Екатерина Любарова. Странник по времени на пороге души
Звездный час, он же час мирового открытия и признания амстердамца Нотебоома, настал в 1993 году на Франкфуртской книжной ярмарке. Роль крестного отца исполнил «патриарх» и «медиум» немецкой литературной критики Марсель Райх-Райницки, попутно искренне изумившийся тому факту, что «и в нидерландской литературе может быть автор такого масштаба».
С благословения Райх-Райницки Нотебоома принялись переводить едва ли не на все европейские языки, тем временем как в родном его отечестве обрушившуюся на писателя славу, по сути поднимавшую престиж и всей нидерландской литературы, встречали либо недоуменным пожатием плеч, либо плохо скрываемым раздражением. Стена неприятия и нежелания допустить нидерландскую литературу к европейскому столу избранных, незримое присутствие которой с младых ногтей ощущал и Нотебоом, в XX веке стала почти прозрачной лишь единожды — для его соотечественника фламандца Хюго Клауса. В случае же самого Нотебоома она разомкнулась только с одной, внешней стороны. Нидерландцы заперлись изнутри.
Что происходит с пророком в своем отечестве — дело известное, к тому же на эту роль в Голландии всенародно был избран совсем другой писатель. «Открытие неба» — 800-страничный эпохальный труд Харри Мюлиша, накалом таланта никак не уступающий повести Нотебоома, — с треском провалился на предыдущих франкфуртских «смотринах». Да и входить в европейскую нидерландская литература если и стремилась, то уж никак не через немецкую дверь: на всем немецком у голландцев по сей день «пунктик», ибо вот уже более 50 лет по-национальному упорно не прощают они соседу попрания собственной независимости в годы второй мировой войны. «Немцы, как обычно, выбрали не ту визитную карточку, которую мы им предлагали, — прокомментировал успех Нотебоома литературно-критический журнал «Трау». — Внезапный интерес из Германии к нашей литературе лишь прикрывает многолетнее предубеждение. Для большинства немцев, даже самых образованных, Нидерланды по-прежнему представляются туповато-сонной деревней, где только и делают, что выращивают тюльпаны и производят сыр».

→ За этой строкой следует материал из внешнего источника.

-- ==== Sys2Proof/Laws/State.lean ====
section
/-! SUPPORT. One lemma for each field of the block and each named update of it: the fields an update leaves alone. A step over
named updates then simplifies without unfolding a record. -/

namespace Sys2Proof.Machine

/-! ### Hw.setCtx -/

@[simp] theorem Hw.setCtx_clk (s : Hw) (c : Nat) (x : Ctx) : (s.setCtx c x).clk = s.clk := rfl
@[simp] theorem Hw.setCtx_mc (s : Hw) (c : Nat) (x : Ctx) : (s.setCtx c x).mc = s.mc := rfl
@[simp] theorem Hw.setCtx_cinch (s : Hw) (c : Nat) (x : Ctx) : (s.setCtx c x).cinch = s.cinch := rfl
@[simp] theorem Hw.setCtx_seam (s : Hw) (c : Nat) (x : Ctx) : (s.setCtx c x).seam = s.seam := rfl
@[simp] theorem Hw.setCtx_active (s : Hw) (c : Nat) (x : Ctx) : (s.setCtx c x).active = s.active := rfl
@[simp] theorem Hw.setCtx_shadow (s : Hw) (c : Nat) (x : Ctx) : (s.setCtx c x).shadow = s.shadow := rfl
@[simp] theorem Hw.setCtx_rings (s : Hw) (c : Nat) (x : Ctx) : (s.setCtx c x).rings = s.rings := rfl
@[simp] theorem Hw.setCtx_rm (s : Hw) (c : Nat) (x : Ctx) : (s.setCtx c x).rm = s.rm := rfl
@[simp] theorem Hw.setCtx_dbs (s : Hw) (c : Nat) (x : Ctx) : (s.setCtx c x).dbs = s.dbs := rfl
@[simp] theorem Hw.setCtx_jobs (s : Hw) (c : Nat) (x : Ctx) : (s.setCtx c x).jobs = s.jobs := rfl
@[simp] theorem Hw.setCtx_jobSeq (s : Hw) (c : Nat) (x : Ctx) : (s.setCtx c x).jobSeq = s.jobSeq := rfl
@[simp] theorem Hw.setCtx_trapq (s : Hw) (c : Nat) (x : Ctx) : (s.setCtx c x).trapq = s.trapq := rfl
@[simp] theorem Hw.setCtx_awlLoad (s : Hw) (c : Nat) (x : Ctx) : (s.setCtx c x).awlLoad = s.awlLoad := rfl
@[simp] theorem Hw.setCtx_libBad (s : Hw) (c : Nat) (x : Ctx) : (s.setCtx c x).libBad = s.libBad := rfl
@[simp] theorem Hw.setCtx_cs (s : Hw) (c : Nat) (x : Ctx) : (s.setCtx c x).cs = s.cs := rfl
@[simp] theorem Hw.setCtx_pairs (s : Hw) (c : Nat) (x : Ctx) : (s.setCtx c x).pairs = s.pairs := rfl
@[simp] theorem Hw.setCtx_digs (s : Hw) (c : Nat) (x : Ctx) : (s.setCtx c x).digs = s.digs := rfl
@[simp] theorem Hw.setCtx_board (s : Hw) (c : Nat) (x : Ctx) : (s.setCtx c x).board = s.board := rfl
@[simp] theorem Hw.setCtx_pkb (s : Hw) (c : Nat) (x : Ctx) : (s.setCtx c x).pkb = s.pkb := rfl
@[simp] theorem Hw.setCtx_pku (s : Hw) (c : Nat) (x : Ctx) : (s.setCtx c x).pku = s.pku := rfl
@[simp] theorem Hw.setCtx_ucode (s : Hw) (c : Nat) (x : Ctx) : (s.setCtx c x).ucode = s.ucode := rfl
@[simp] theorem Hw.setCtx_keys (s : Hw) (c : Nat) (x : Ctx) : (s.setCtx c x).keys = s.keys := rfl
@[simp] theorem Hw.setCtx_kp (s : Hw) (c : Nat) (x : Ctx) : (s.setCtx c x).kp = s.kp := rfl
@[simp] theorem Hw.setCtx_mm (s : Hw) (c : Nat) (x : Ctx) : (s.setCtx c x).mm = s.mm := rfl
@[simp] theorem Hw.setCtx_flt (s : Hw) (c : Nat) (x : Ctx) : (s.setCtx c x).flt = s.flt := rfl
@[simp] theorem Hw.setCtx_ward (s : Hw) (c : Nat) (x : Ctx) : (s.setCtx c x).ward = s.ward := rfl
@[simp] theorem Hw.setCtx_recd (s : Hw) (c : Nat) (x : Ctx) : (s.setCtx c x).recd = s.recd := rfl
@[simp] theorem Hw.setCtx_cen (s : Hw) (c : Nat) (x : Ctx) : (s.setCtx c x).cen = s.cen := rfl
@[simp] theorem Hw.setCtx_sec (s : Hw) (c : Nat) (x : Ctx) : (s.setCtx c x).sec = s.sec := rfl
@[simp] theorem Hw.setCtx_hns (s : Hw) (c : Nat) (x : Ctx) : (s.setCtx c x).hns = s.hns := rfl
@[simp] theorem Hw.setCtx_tap (s : Hw) (c : Nat) (x : Ctx) : (s.setCtx c x).tap = s.tap := rfl
@[simp] theorem Hw.setCtx_viewA (s : Hw) (c : Nat) (x : Ctx) : (s.setCtx c x).viewA = s.viewA := rfl
@[simp] theorem Hw.setCtx_viewB (s : Hw) (c : Nat) (x : Ctx) : (s.setCtx c x).viewB = s.viewB := rfl
@[simp] theorem Hw.setCtx_dselA (s : Hw) (c : Nat) (x : Ctx) : (s.setCtx c x).dselA = s.dselA := rfl
@[simp] theorem Hw.setCtx_dselB (s : Hw) (c : Nat) (x : Ctx) : (s.setCtx c x).dselB = s.dselB := rfl
@[simp] theorem Hw.setCtx_freeCount (s : Hw) (c : Nat) (x : Ctx) : (s.setCtx c x).freeCount = s.freeCount := rfl

/-! ### Hw.modCtx -/

@[simp] theorem Hw.modCtx_clk (s : Hw) (c : Nat) (f : Ctx → Ctx) : (s.modCtx c f).clk = s.clk := rfl
@[simp] theorem Hw.modCtx_mc (s : Hw) (c : Nat) (f : Ctx → Ctx) : (s.modCtx c f).mc = s.mc := rfl
@[simp] theorem Hw.modCtx_cinch (s : Hw) (c : Nat) (f : Ctx → Ctx) : (s.modCtx c f).cinch = s.cinch := rfl
@[simp] theorem Hw.modCtx_seam (s : Hw) (c : Nat) (f : Ctx → Ctx) : (s.modCtx c f).seam = s.seam := rfl
@[simp] theorem Hw.modCtx_active (s : Hw) (c : Nat) (f : Ctx → Ctx) : (s.modCtx c f).active = s.active := rfl
@[simp] theorem Hw.modCtx_shadow (s : Hw) (c : Nat) (f : Ctx → Ctx) : (s.modCtx c f).shadow = s.shadow := rfl
@[simp] theorem Hw.modCtx_rings (s : Hw) (c : Nat) (f : Ctx → Ctx) : (s.modCtx c f).rings = s.rings := rfl
@[simp] theorem Hw.modCtx_rm (s : Hw) (c : Nat) (f : Ctx → Ctx) : (s.modCtx c f).rm = s.rm := rfl
@[simp] theorem Hw.modCtx_dbs (s : Hw) (c : Nat) (f : Ctx → Ctx) : (s.modCtx c f).dbs = s.dbs := rfl
@[simp] theorem Hw.modCtx_jobs (s : Hw) (c : Nat) (f : Ctx → Ctx) : (s.modCtx c f).jobs = s.jobs := rfl
@[simp] theorem Hw.modCtx_jobSeq (s : Hw) (c : Nat) (f : Ctx → Ctx) : (s.modCtx c f).jobSeq = s.jobSeq := rfl
@[simp] theorem Hw.modCtx_trapq (s : Hw) (c : Nat) (f : Ctx → Ctx) : (s.modCtx c f).trapq = s.trapq := rfl
@[simp] theorem Hw.modCtx_awlLoad (s : Hw) (c : Nat) (f : Ctx → Ctx) : (s.modCtx c f).awlLoad = s.awlLoad := rfl
@[simp] theorem Hw.modCtx_libBad (s : Hw) (c : Nat) (f : Ctx → Ctx) : (s.modCtx c f).libBad = s.libBad := rfl
@[simp] theorem Hw.modCtx_cs (s : Hw) (c : Nat) (f : Ctx → Ctx) : (s.modCtx c f).cs = s.cs := rfl
@[simp] theorem Hw.modCtx_pairs (s : Hw) (c : Nat) (f : Ctx → Ctx) : (s.modCtx c f).pairs = s.pairs := rfl
@[simp] theorem Hw.modCtx_digs (s : Hw) (c : Nat) (f : Ctx → Ctx) : (s.modCtx c f).digs = s.digs := rfl
@[simp] theorem Hw.modCtx_board (s : Hw) (c : Nat) (f : Ctx → Ctx) : (s.modCtx c f).board = s.board := rfl
@[simp] theorem Hw.modCtx_pkb (s : Hw) (c : Nat) (f : Ctx → Ctx) : (s.modCtx c f).pkb = s.pkb := rfl
@[simp] theorem Hw.modCtx_pku (s : Hw) (c : Nat) (f : Ctx → Ctx) : (s.modCtx c f).pku = s.pku := rfl
@[simp] theorem Hw.modCtx_ucode (s : Hw) (c : Nat) (f : Ctx → Ctx) : (s.modCtx c f).ucode = s.ucode := rfl
@[simp] theorem Hw.modCtx_keys (s : Hw) (c : Nat) (f : Ctx → Ctx) : (s.modCtx c f).keys = s.keys := rfl
@[simp] theorem Hw.modCtx_kp (s : Hw) (c : Nat) (f : Ctx → Ctx) : (s.modCtx c f).kp = s.kp := rfl
@[simp] theorem Hw.modCtx_mm (s : Hw) (c : Nat) (f : Ctx → Ctx) : (s.modCtx c f).mm = s.mm := rfl
@[simp] theorem Hw.modCtx_flt (s : Hw) (c : Nat) (f : Ctx → Ctx) : (s.modCtx c f).flt = s.flt := rfl
@[simp] theorem Hw.modCtx_ward (s : Hw) (c : Nat) (f : Ctx → Ctx) : (s.modCtx c f).ward = s.ward := rfl
@[simp] theorem Hw.modCtx_recd (s : Hw) (c : Nat) (f : Ctx → Ctx) : (s.modCtx c f).recd = s.recd := rfl
@[simp] theorem Hw.modCtx_cen (s : Hw) (c : Nat) (f : Ctx → Ctx) : (s.modCtx c f).cen = s.cen := rfl
@[simp] theorem Hw.modCtx_sec (s : Hw) (c : Nat) (f : Ctx → Ctx) : (s.modCtx c f).sec = s.sec := rfl
@[simp] theorem Hw.modCtx_hns (s : Hw) (c : Nat) (f : Ctx → Ctx) : (s.modCtx c f).hns = s.hns := rfl
@[simp] theorem Hw.modCtx_tap (s : Hw) (c : Nat) (f : Ctx → Ctx) : (s.modCtx c f).tap = s.tap := rfl
@[simp] theorem Hw.modCtx_viewA (s : Hw) (c : Nat) (f : Ctx → Ctx) : (s.modCtx c f).viewA = s.viewA := rfl
@[simp] theorem Hw.modCtx_viewB (s : Hw) (c : Nat) (f : Ctx → Ctx) : (s.modCtx c f).viewB = s.viewB := rfl
@[simp] theorem Hw.modCtx_dselA (s : Hw) (c : Nat) (f : Ctx → Ctx) : (s.modCtx c f).dselA = s.dselA := rfl
@[simp] theorem Hw.modCtx_dselB (s : Hw) (c : Nat) (f : Ctx → Ctx) : (s.modCtx c f).dselB = s.dselB := rfl
@[simp] theorem Hw.modCtx_freeCount (s : Hw) (c : Nat) (f : Ctx → Ctx) : (s.modCtx c f).freeCount = s.freeCount := rfl

/-! ### Hw.setJob -/

@[simp] theorem Hw.setJob_clk (s : Hw) (k : Nat) (j : Job) : (s.setJob k j).clk = s.clk := rfl
@[simp] theorem Hw.setJob_mc (s : Hw) (k : Nat) (j : Job) : (s.setJob k j).mc = s.mc := rfl
@[simp] theorem Hw.setJob_cinch (s : Hw) (k : Nat) (j : Job) : (s.setJob k j).cinch = s.cinch := rfl
@[simp] theorem Hw.setJob_seam (s : Hw) (k : Nat) (j : Job) : (s.setJob k j).seam = s.seam := rfl
@[simp] theorem Hw.setJob_active (s : Hw) (k : Nat) (j : Job) : (s.setJob k j).active = s.active := rfl
@[simp] theorem Hw.setJob_shadow (s : Hw) (k : Nat) (j : Job) : (s.setJob k j).shadow = s.shadow := rfl
@[simp] theorem Hw.setJob_rings (s : Hw) (k : Nat) (j : Job) : (s.setJob k j).rings = s.rings := rfl
@[simp] theorem Hw.setJob_rm (s : Hw) (k : Nat) (j : Job) : (s.setJob k j).rm = s.rm := rfl
@[simp] theorem Hw.setJob_dbs (s : Hw) (k : Nat) (j : Job) : (s.setJob k j).dbs = s.dbs := rfl
@[simp] theorem Hw.setJob_ctxs (s : Hw) (k : Nat) (j : Job) : (s.setJob k j).ctxs = s.ctxs := rfl
@[simp] theorem Hw.setJob_jobSeq (s : Hw) (k : Nat) (j : Job) : (s.setJob k j).jobSeq = s.jobSeq := rfl
@[simp] theorem Hw.setJob_trapq (s : Hw) (k : Nat) (j : Job) : (s.setJob k j).trapq = s.trapq := rfl
@[simp] theorem Hw.setJob_awlLoad (s : Hw) (k : Nat) (j : Job) : (s.setJob k j).awlLoad = s.awlLoad := rfl
@[simp] theorem Hw.setJob_libBad (s : Hw) (k : Nat) (j : Job) : (s.setJob k j).libBad = s.libBad := rfl
@[simp] theorem Hw.setJob_cs (s : Hw) (k : Nat) (j : Job) : (s.setJob k j).cs = s.cs := rfl
@[simp] theorem Hw.setJob_pairs (s : Hw) (k : Nat) (j : Job) : (s.setJob k j).pairs = s.pairs := rfl
@[simp] theorem Hw.setJob_digs (s : Hw) (k : Nat) (j : Job) : (s.setJob k j).digs = s.digs := rfl
@[simp] theorem Hw.setJob_board (s : Hw) (k : Nat) (j : Job) : (s.setJob k j).board = s.board := rfl
@[simp] theorem Hw.setJob_pkb (s : Hw) (k : Nat) (j : Job) : (s.setJob k j).pkb = s.pkb := rfl
@[simp] theorem Hw.setJob_pku (s : Hw) (k : Nat) (j : Job) : (s.setJob k j).pku = s.pku := rfl
@[simp] theorem Hw.setJob_ucode (s : Hw) (k : Nat) (j : Job) : (s.setJob k j).ucode = s.ucode := rfl
@[simp] theorem Hw.setJob_keys (s : Hw) (k : Nat) (j : Job) : (s.setJob k j).keys = s.keys := rfl
@[simp] theorem Hw.setJob_kp (s : Hw) (k : Nat) (j : Job) : (s.setJob k j).kp = s.kp := rfl
@[simp] theorem Hw.setJob_mm (s : Hw) (k : Nat) (j : Job) : (s.setJob k j).mm = s.mm := rfl
@[simp] theorem Hw.setJob_flt (s : Hw) (k : Nat) (j : Job) : (s.setJob k j).flt = s.flt := rfl
@[simp] theorem Hw.setJob_ward (s : Hw) (k : Nat) (j : Job) : (s.setJob k j).ward = s.ward := rfl
@[simp] theorem Hw.setJob_recd (s : Hw) (k : Nat) (j : Job) : (s.setJob k j).recd = s.recd := rfl
@[simp] theorem Hw.setJob_cen (s : Hw) (k : Nat) (j : Job) : (s.setJob k j).cen = s.cen := rfl
@[simp] theorem Hw.setJob_sec (s : Hw) (k : Nat) (j : Job) : (s.setJob k j).sec = s.sec := rfl
@[simp] theorem Hw.setJob_hns (s : Hw) (k : Nat) (j : Job) : (s.setJob k j).hns = s.hns := rfl
@[simp] theorem Hw.setJob_tap (s : Hw) (k : Nat) (j : Job) : (s.setJob k j).tap = s.tap := rfl
@[simp] theorem Hw.setJob_viewA (s : Hw) (k : Nat) (j : Job) : (s.setJob k j).viewA = s.viewA := rfl
@[simp] theorem Hw.setJob_viewB (s : Hw) (k : Nat) (j : Job) : (s.setJob k j).viewB = s.viewB := rfl
@[simp] theorem Hw.setJob_dselA (s : Hw) (k : Nat) (j : Job) : (s.setJob k j).dselA = s.dselA := rfl
@[simp] theorem Hw.setJob_dselB (s : Hw) (k : Nat) (j : Job) : (s.setJob k j).dselB = s.dselB := rfl
@[simp] theorem Hw.setJob_freeCount (s : Hw) (k : Nat) (j : Job) : (s.setJob k j).freeCount = s.freeCount := rfl

/-! ### Hw.delJob -/

@[simp] theorem Hw.delJob_clk (s : Hw) (k : Nat) : (s.delJob k).clk = s.clk := rfl
@[simp] theorem Hw.delJob_mc (s : Hw) (k : Nat) : (s.delJob k).mc = s.mc := rfl
@[simp] theorem Hw.delJob_cinch (s : Hw) (k : Nat) : (s.delJob k).cinch = s.cinch := rfl
@[simp] theorem Hw.delJob_seam (s : Hw) (k : Nat) : (s.delJob k).seam = s.seam := rfl
@[simp] theorem Hw.delJob_active (s : Hw) (k : Nat) : (s.delJob k).active = s.active := rfl
@[simp] theorem Hw.delJob_shadow (s : Hw) (k : Nat) : (s.delJob k).shadow = s.shadow := rfl
@[simp] theorem Hw.delJob_rings (s : Hw) (k : Nat) : (s.delJob k).rings = s.rings := rfl
@[simp] theorem Hw.delJob_rm (s : Hw) (k : Nat) : (s.delJob k).rm = s.rm := rfl
@[simp] theorem Hw.delJob_dbs (s : Hw) (k : Nat) : (s.delJob k).dbs = s.dbs := rfl
@[simp] theorem Hw.delJob_ctxs (s : Hw) (k : Nat) : (s.delJob k).ctxs = s.ctxs := rfl
@[simp] theorem Hw.delJob_jobSeq (s : Hw) (k : Nat) : (s.delJob k).jobSeq = s.jobSeq := rfl
@[simp] theorem Hw.delJob_trapq (s : Hw) (k : Nat) : (s.delJob k).trapq = s.trapq := rfl
@[simp] theorem Hw.delJob_awlLoad (s : Hw) (k : Nat) : (s.delJob k).awlLoad = s.awlLoad := rfl
@[simp] theorem Hw.delJob_libBad (s : Hw) (k : Nat) : (s.delJob k).libBad = s.libBad := rfl
@[simp] theorem Hw.delJob_cs (s : Hw) (k : Nat) : (s.delJob k).cs = s.cs := rfl
@[simp] theorem Hw.delJob_pairs (s : Hw) (k : Nat) : (s.delJob k).pairs = s.pairs := rfl
@[simp] theorem Hw.delJob_digs (s : Hw) (k : Nat) : (s.delJob k).digs = s.digs := rfl
@[simp] theorem Hw.delJob_board (s : Hw) (k : Nat) : (s.delJob k).board = s.board := rfl
@[simp] theorem Hw.delJob_pkb (s : Hw) (k : Nat) : (s.delJob k).pkb = s.pkb := rfl
@[simp] theorem Hw.delJob_pku (s : Hw) (k : Nat) : (s.delJob k).pku = s.pku := rfl
@[simp] theorem Hw.delJob_ucode (s : Hw) (k : Nat) : (s.delJob k).ucode = s.ucode := rfl
@[simp] theorem Hw.delJob_keys (s : Hw) (k : Nat) : (s.delJob k).keys = s.keys := rfl
@[simp] theorem Hw.delJob_kp (s : Hw) (k : Nat) : (s.delJob k).kp = s.kp := rfl
@[simp] theorem Hw.delJob_mm (s : Hw) (k : Nat) : (s.delJob k).mm = s.mm := rfl
@[simp] theorem Hw.delJob_flt (s : Hw) (k : Nat) : (s.delJob k).flt = s.flt := rfl
@[simp] theorem Hw.delJob_ward (s : Hw) (k : Nat) : (s.delJob k).ward = s.ward := rfl
@[simp] theorem Hw.delJob_recd (s : Hw) (k : Nat) : (s.delJob k).recd = s.recd := rfl
@[simp] theorem Hw.delJob_cen (s : Hw) (k : Nat) : (s.delJob k).cen = s.cen := rfl
@[simp] theorem Hw.delJob_sec (s : Hw) (k : Nat) : (s.delJob k).sec = s.sec := rfl
@[simp] theorem Hw.delJob_hns (s : Hw) (k : Nat) : (s.delJob k).hns = s.hns := rfl
@[simp] theorem Hw.delJob_tap (s : Hw) (k : Nat) : (s.delJob k).tap = s.tap := rfl
@[simp] theorem Hw.delJob_viewA (s : Hw) (k : Nat) : (s.delJob k).viewA = s.viewA := rfl
@[simp] theorem Hw.delJob_viewB (s : Hw) (k : Nat) : (s.delJob k).viewB = s.viewB := rfl
@[simp] theorem Hw.delJob_dselA (s : Hw) (k : Nat) : (s.delJob k).dselA = s.dselA := rfl
@[simp] theorem Hw.delJob_dselB (s : Hw) (k : Nat) : (s.delJob k).dselB = s.dselB := rfl
@[simp] theorem Hw.delJob_freeCount (s : Hw) (k : Nat) : (s.delJob k).freeCount = s.freeCount := rfl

Вряд ли имело бы смысл вспоминать о больном самолюбии «малой страны», которое иной раз дает себя знать в голландской литературе, в XX веке взявшейся преодолевать свою «малость», языковую замкнутость и априорную провинциальность в глазах литератур «больших» усердным экспериментированием и стремлением «быть впереди Европы всей» в плане усваивания и перекраивания на свой лад новейших авангардистских тенденций. Однако «эффект Нотебоома», взломавший шлюзы тщательно скрываемых национальных комплексов и застарелых обид, — явление само по себе весьма примечательное, ибо только Сэйс Нотебоом — и никто другой — воплотил в себе ту концентрированную в метафизическом заквасе «голландскость», которую не признало или не захотело признать, отразившись в зеркале его книг, национальное самосознание. Ибо именно Нотебоом нырнул на те глубины подсознания, где затаился, пожалуй, самый главный голландский комплекс — неприкаянная необустроенность души, у которой нет возможности пустить корни в зыбкую, отвоеванную у моря почву.
Укладывание Сэйса Нотебоома в прокрустово ложе течений и направлений нидерландскоязычной литературы само по себе представляет проблему для критики. Собственную инакость в отечественном литературном процессе неоднократно подчеркивал и сам писатель: «Я не принадлежу ни к какой литературной группе. Ни к какой духовной или бытовой общности. А если кто и повлиял на мое творчество, то мои отцы-воспитатели живут явно не в Голландии». В многочисленных интервью Нотебоом методично внушал соотечественникам, что не желает участвовать ни в каких полемиках, диспутах, обсуждениях и круглых столах, ибо у него от этого всего делается непереносимая головная боль и вообще — «пережевыванием воздуха» он не занимается.
Сэйс Нотебоом, сказавший о Голландии, что это «слишком большая страна, чтобы тебя замучила клаустрофобия, но слишком маленькая для того, чтобы жить в ней постоянно», никак не поддерживает свое писательское реноме, умолкая после каждого потрясшего читающую публику романа на 10–15 лет — ровно на столько, чтобы о нем почти забыли и изумились бы новому произведению как «чрезвычайно многообещающему дебюту». Его рискованные отношения с куртуазной славой, которая обычно сама определяет сроки своей милости, могли бы показаться мастерской — на грани фола — игрой, если бы он и в самом деле без всякого эпатажа и эффектных сцен не исчезал из поля зрения критиков.